theorem mem_ctxWgs {s : State} {g : Nat} {x : Wg} (h : wg? s g = some x) (hk : x.killed = false) : g ∈ ctxWgs s x.ctx :=
  List.mem_map.2 ⟨(g, x), List.mem_filter.2 ⟨mem_of_get? h, by simp [hk]⟩, rfl⟩

theorem mem_launchWgs {s : State} {g : Nat} {x : Wg} (h : wg? s g = some x) (hk : x.killed = false) : g ∈ launchWgs s x.launch :=
  List.mem_map.2 ⟨(g, x), List.mem_filter.2 ⟨mem_of_get? h, by simp [hk]⟩, rfl⟩

theorem standing_killCtx (s : State) (p c : Nat) : standing (killCtx s p c) = standing (killWgs s 3 (ctxWgs s c)).1 := by
  unfold killCtx; simp

theorem kills_killCtx (s : State) (p c : Nat) : Kills s (killCtx s p c) :=
  (kills_killWgs _ _ _).trans (kills_of_standing (standing_killCtx s p c))

theorem killed_killCtx (s : State) (p : Nat) {g : Nat} {x : Wg} (h : wg? s g = some x) (hk : x.killed = false) :
    Killed (killCtx s p x.ctx) g :=
  (fewer_of_standing (ok := fun _ => True) (standing_killCtx s p x.ctx)).killed (killed_killWgs _ _ _ (mem_ctxWgs h hk) h)

/-- The contexts of a list are killed one after another. -/
theorem kills_killCtxs (p : Nat) (cs : List Nat) (s : State) : Kills s (cs.foldl (fun s c => killCtx s p c) s) := by
  induction cs generalizing s with
  | nil => exact .refl _
  | cons c t ih => exact (kills_killCtx s p c).trans (ih _)

theorem killed_killCtxs (p : Nat) (cs : List Nat) (s : State) {g : Nat} {x : Wg} (h : wg? s g = some x) (hk : x.killed = false)
    (hc : x.ctx ∈ cs) : Killed (cs.foldl (fun s c => killCtx s p c) s) g := by
  induction cs generalizing s x with
  | nil => cases hc
  | cons c t ih =>
    by_cases here : x.ctx = c
    · subst here
      exact (kills_killCtxs p t _).killed (killed_killCtx s p h hk)
    · obtain ⟨y, hy, ctx, -, how⟩ := (kills_killCtx s p c).wgs g x h
      cases marked : y.killed with
      | false => exact ih _ hy marked (ctx ▸ (List.mem_cons.1 hc).resolve_left here)
      | true =>
        have gone : wgWarps (killCtx s p c) g = [] := how.resolve_left (by simp [marked, hk])
        exact (kills_killCtxs p t _).killed ⟨gone, y, hy, marked⟩

end Sys2Proof.Machine
end

section
/-! PROOFS. What the walk's actions do (R370 to R372). -/

namespace Sys2Proof.Machine

open Sys2Proof

/-! Fields of words and records. -/

theorem setBits_eq (x lo n v : Nat) :
    setBits x lo n v = x % 2 ^ lo + 2 ^ lo * (2 ^ n * (x / 2 ^ lo / 2 ^ n) + v % 2 ^ n) := by
  have low := Nat.div_add_mod x (2 ^ lo)
  have field := congrArg (2 ^ lo * ·) (Nat.div_add_mod (x / 2 ^ lo) (2 ^ n))
  simp only [Nat.mul_add] at field
  simp only [setBits, bits, Nat.shiftRight_eq_div_pow, Nat.mul_add, Nat.mul_comm _ (2 ^ lo)]
  omega

/-- A written field reads what was written. -/
theorem bits_setBits_same (x lo n v : Nat) : bits (setBits x lo n v) lo n = v % 2 ^ n := by
  rw [bits, Nat.shiftRight_eq_div_pow, setBits_eq, Nat.add_mul_div_left _ _ (Nat.two_pow_pos lo),
    Nat.div_eq_of_lt (Nat.mod_lt _ (Nat.two_pow_pos lo)), Nat.zero_add, Nat.mul_add_mod, Nat.mod_mod]

/-- A field that lies below the written one keeps its bits. -/
theorem bits_setBits_below (x lo n v k m : Nat) (h : k + m ≤ lo) : bits (setBits x lo n v) k m = bits x k m := by
  have low : setBits x lo n v % 2 ^ lo = x % 2 ^ lo := by rw [setBits_eq, Nat.add_mul_mod_self_left, Nat.mod_mod]
  have field (y : Nat) : bits y k m = bits (y % 2 ^ lo) k m := by
    simp only [bits, Nat.shiftRight_eq_div_pow, ← Nat.mod_mul_right_div_self, ← Nat.pow_add]
    rw [Nat.mod_mod_of_dvd _ (Nat.pow_dvd_pow 2 h)]
  rw [field, low, ← field]

theorem setBits_zero_le (x lo n : Nat) : setBits x lo n 0 ≤ x := by
  simp [setBits]

theorem rset_zero_toNat (r : Rec) (lo n : Nat) : (rset r lo n 0).toNat = setBits r.toNat lo n 0 := by
  rw [rset, BitVec.toNat_ofNat, Nat.mod_eq_of_lt (Nat.lt_of_le_of_lt (setBits_zero_le _ _ _) r.isLt)]

theorem rSave_unsaved (r : Rec) : rSave (rset r 320 64 0) = 0 := by
  rw [rSave, rf, rset_zero_toNat, bits_setBits_same, Nat.zero_mod]

theorem rSeq_unsaved (r : Rec) : rSeq (rset r 320 64 0) = rSeq r := by
  rw [rSeq, rf, rset_zero_toNat, bits_setBits_below _ _ _ _ _ _ (by decide), rSeq, rf]

theorem ctlField_congr {p q : Part} (h : q.ctl = p.ctl) (off lo n : Nat) : ctlField q off lo n = ctlField p off lo n := by
  simp only [ctlField, ctlWord, h]

theorem ctlWord_ctlSet_other (p : Part) (off v k : Nat) (h : k ≠ off) : ctlWord (ctlSet p off v) k = ctlWord p k := by
  simp only [ctlWord, ctlSet, get?_ins_other _ _ _ _ h]

/-! A halted partition. -/

theorem haltPart_halts (s : State) (p : Nat) : ctlField (part (haltPart s p) p) 0x500 31 1 = 1 := by
  have set := bits_setBits_same (ctlWord (part s p) 0x500) 31 1 1
  simp only [haltPart, part_modPart_same, ctlField, ctlSetField, ctlWord, ctlSet, get?_ins_same, BitVec.toNat_ofNat] at set ⊢
  simp only [bits, Nat.shiftRight_eq_div_pow] at set ⊢
  omega

theorem partCtxs_haltPart (s : State) (p : Nat) : partCtxs (haltPart s p) p = partCtxs s p := by
  have base : ctlWord (part (haltPart s p) p) 0x310 = ctlWord (part s p) 0x310 := by
    rw [haltPart, part_modPart_same]
    exact ctlWord_ctlSet_other _ _ _ _ (by decide)
  have desc : (part (haltPart s p) p).desc = (part s p).desc := by rw [haltPart, part_modPart_same]; rfl
  have mem : (haltPart s p).mem = s.mem := rfl
  have valid (c : Nat) : ctxValid (haltPart s p) p c = ctxValid s p c := by
    simp only [ctxValid, ctxField, ctxAddr, desc, base, mem]
  simp only [partCtxs, desc, funext valid]

/-- Kills leave a halted partition halted. -/
theorem Kills.halted {s t : State} (h : Kills s t) {p : Nat} (hs : ctlField (part s p) 0x500 31 1 = 1) :
    ctlField (part t p) 0x500 31 1 = 1 := by
  have ctl : (part t p).ctl = (part s p).ctl := congrFun (congrArg (·.2.2) h.ledger) p
  rw [ctlField_congr ctl, hs]

/-! Kills and the launches. -/

theorem killed_of_standing {s t : State} (h : standing t = standing s) {g : Nat} (hs : Killed s g) : Killed t g :=
  (kills_of_standing h).killed hs

theorem Kills.launches {s t : State} (h : Kills s t) : t.launches = s.launches := congrArg (·.1) h.ledger

theorem Kills.nextId {s t : State} (h : Kills s t) : t.nextId = s.nextId := congrArg (·.2.1) h.ledger

theorem launches_of_standing {s t : State} (h : standing t = standing s) : t.launches = s.launches := congrArg (·.2.2.1) h

/-! A warp that ends. -/

theorem get?_map_none {α : Type} {m : FMap α} {f : Nat × α → Nat × α} {n : Nat} (hf : ∀ e, (f e).1 = e.1)
    (h : FMap.get? m n = none) : FMap.get? (m.map f) n = none := by
  induction m with
  | nil => rfl
  | cons e t ih =>
    obtain ⟨k, b⟩ := e
    by_cases hk : n = k
    · simp [FMap.get?, hk] at h
    · simp only [FMap.get?, hk, if_false] at h
      simp [FMap.get?, hf, hk, ih h]

theorem warp?_barCheck_none {s : State} {pl : Nat} (g : Nat) (h : warp? s pl = none) : warp? (barCheck s g) pl = none := by
  unfold barCheck
  split
  · exact get?_map_none (fun e => by split <;> rfl) h
  · exact h

theorem warp?_endWarp (s : State) (pl : Nat) : warp? (endWarp s pl) pl = none := by
  unfold endWarp
  split
  · assumption
  · exact warp?_barCheck_none _ (get?_del_same _ _)

theorem warp?_of_standing {s t : State} (h : standing t = standing s) (pl : Nat) : warp? t pl = warp? s pl := by
  rw [warp?, warp?, show t.warps = s.warps from congrArg Prod.fst h]

/-- A warp of the named workgroup that is killed leaves its place. -/
theorem warp?_killWarpAt {s : State} {h : Where} {w : Warp} (hw : warp? s h.place = some w) (hg : w.wg = h.wg) :
    warp? (killWarpAt s h) h.place = none := by
  simp only [killWarpAt, hw, hg, if_true]
  rw [warp?_of_standing (standing_foldl _ (fun s f => standing_absorbFailure s h f) _ _), warp?_of_standing (standing_addKills _ _ _ _)]
  exact warp?_endWarp s h.place

theorem applyAction_warp_kill {s : State} {h : Where} (run : ∀ x, wg? s h.wg = some x → x.phase = .running) :
    applyAction s h .warp 2 = killWarpAt s h := by
  cases hx : wg? s h.wg with
  | none => simp [applyAction, hx]
  | some x => simp [applyAction, hx, run x hx]

/-! A restarted workgroup. -/

/-- The launch under which a restarted workgroup stands again: its record with SAVE 0, and its index alone. -/
def rerun (x : Wg) : Launch :=
  ⟨x.part, x.ctx, 0, none, rset x.record 320 64 0, rSeq (rset x.record 320 64 0), rPrio (rset x.record 320 64 0), x.index, x.index + 1, 0,
    some x.launch, 0, false, 0, none, [], false, none⟩

/-- One restart more of an index. -/
def countRetry (index : Nat) (l : Launch) : Launch :=
  { l with retries := FMap.ins l.retries index (FMap.getD l.retries index 0 + 1) }

theorem restartWg_eq {s : State} {g : Nat} {x : Wg} (hx : wg? s g = some x) :
    restartWg s g = (addLaunch { (killWg s 1 g).1 with
      launches := FMap.modify (killWg s 1 g).1.launches x.launch (countRetry x.index) } (rerun x), (killWg s 1 g).2) := by
  unfold restartWg
  rw [hx]
  rfl

theorem killed_restartWg {s : State} {g : Nat} {x : Wg} (hx : wg? s g = some x) : Killed (restartWg s g).1 g := by
  rw [restartWg_eq hx]
  exact killed_congr rfl rfl (killed_killWg s 1 g hx)

theorem restartWg_launches {s : State} {g : Nat} {x : Wg} (hx : wg? s g = some x) :
    (restartWg s g).1.launches = FMap.ins (FMap.modify s.launches x.launch (countRetry x.index)) s.nextId (rerun x) := by
  have kills := kills_killWg s 1 g
  rw [restartWg_eq hx, addLaunch]
  simp only [kills.launches, kills.nextId]

/-! A killed or restarted launch. -/

theorem standing_freeClaims (l : List (Nat × Launch)) (s : State) :
    standing (l.foldl (fun s e => freeClaim s e.2) s) = standing s :=
  standing_foldl _ (fun s e => standing_freeClaim s e.2) l s

theorem killed_freeClaims {s : State} (l : List (Nat × Launch)) {g : Nat} (h : Killed s g) :
    Killed (l.foldl (fun s e => freeClaim s e.2) s) g := killed_of_standing (standing_freeClaims l s) h

theorem killed_dropLaunch {s : State} (i : Nat) {g : Nat} (h : Killed s g) : Killed (dropLaunch s i) g := by
  unfold dropLaunch
  split
  · exact h
  next l _ =>
    have landed : Killed (freeLanding s l) g := by
      unfold freeLanding; split
      · exact h
      · exact killed_congr rfl rfl h
    dsimp only
    refine killed_congr rfl rfl (killed_freeClaims _ ?_)
    split
    · exact killed_congr rfl rfl landed
    · exact landed

theorem get?_dropLaunch (s : State) (i : Nat) : FMap.get? (dropLaunch s i).launches i = none := by
  unfold dropLaunch
  split
  · assumption
  · exact get?_filter_none _ _ _ fun _ => by simp

theorem killLaunch_eq (s : State) (i : Nat) :
    killLaunch s i = (dropLaunch (killWgs s 2 (launchWgs s i)).1 i, (killWgs s 2 (launchWgs s i)).2) := rfl

theorem killed_killLaunch {s : State} {g : Nat} {x : Wg} (hx : wg? s g = some x) (hk : x.killed = false) :
    Killed (killLaunch s x.launch).1 g := by
  rw [killLaunch_eq]
  exact killed_dropLaunch _ (killed_killWgs _ _ _ (mem_launchWgs hx hk) hx)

• • • •

## Task directions
Write out every line in the data that holds the string "marked".

## Solution to this problem
      cases marked : y.killed with
      | false => exact ih _ hy marked (ctx ▸ (List.mem_cons.1 hc).resolve_left here)
        have gone : wgWarps (killCtx s p c) g = [] := how.resolve_left (by simp [marked, hk])
        exact (kills_killCtxs p t _).killed ⟨gone, y, hy, marked⟩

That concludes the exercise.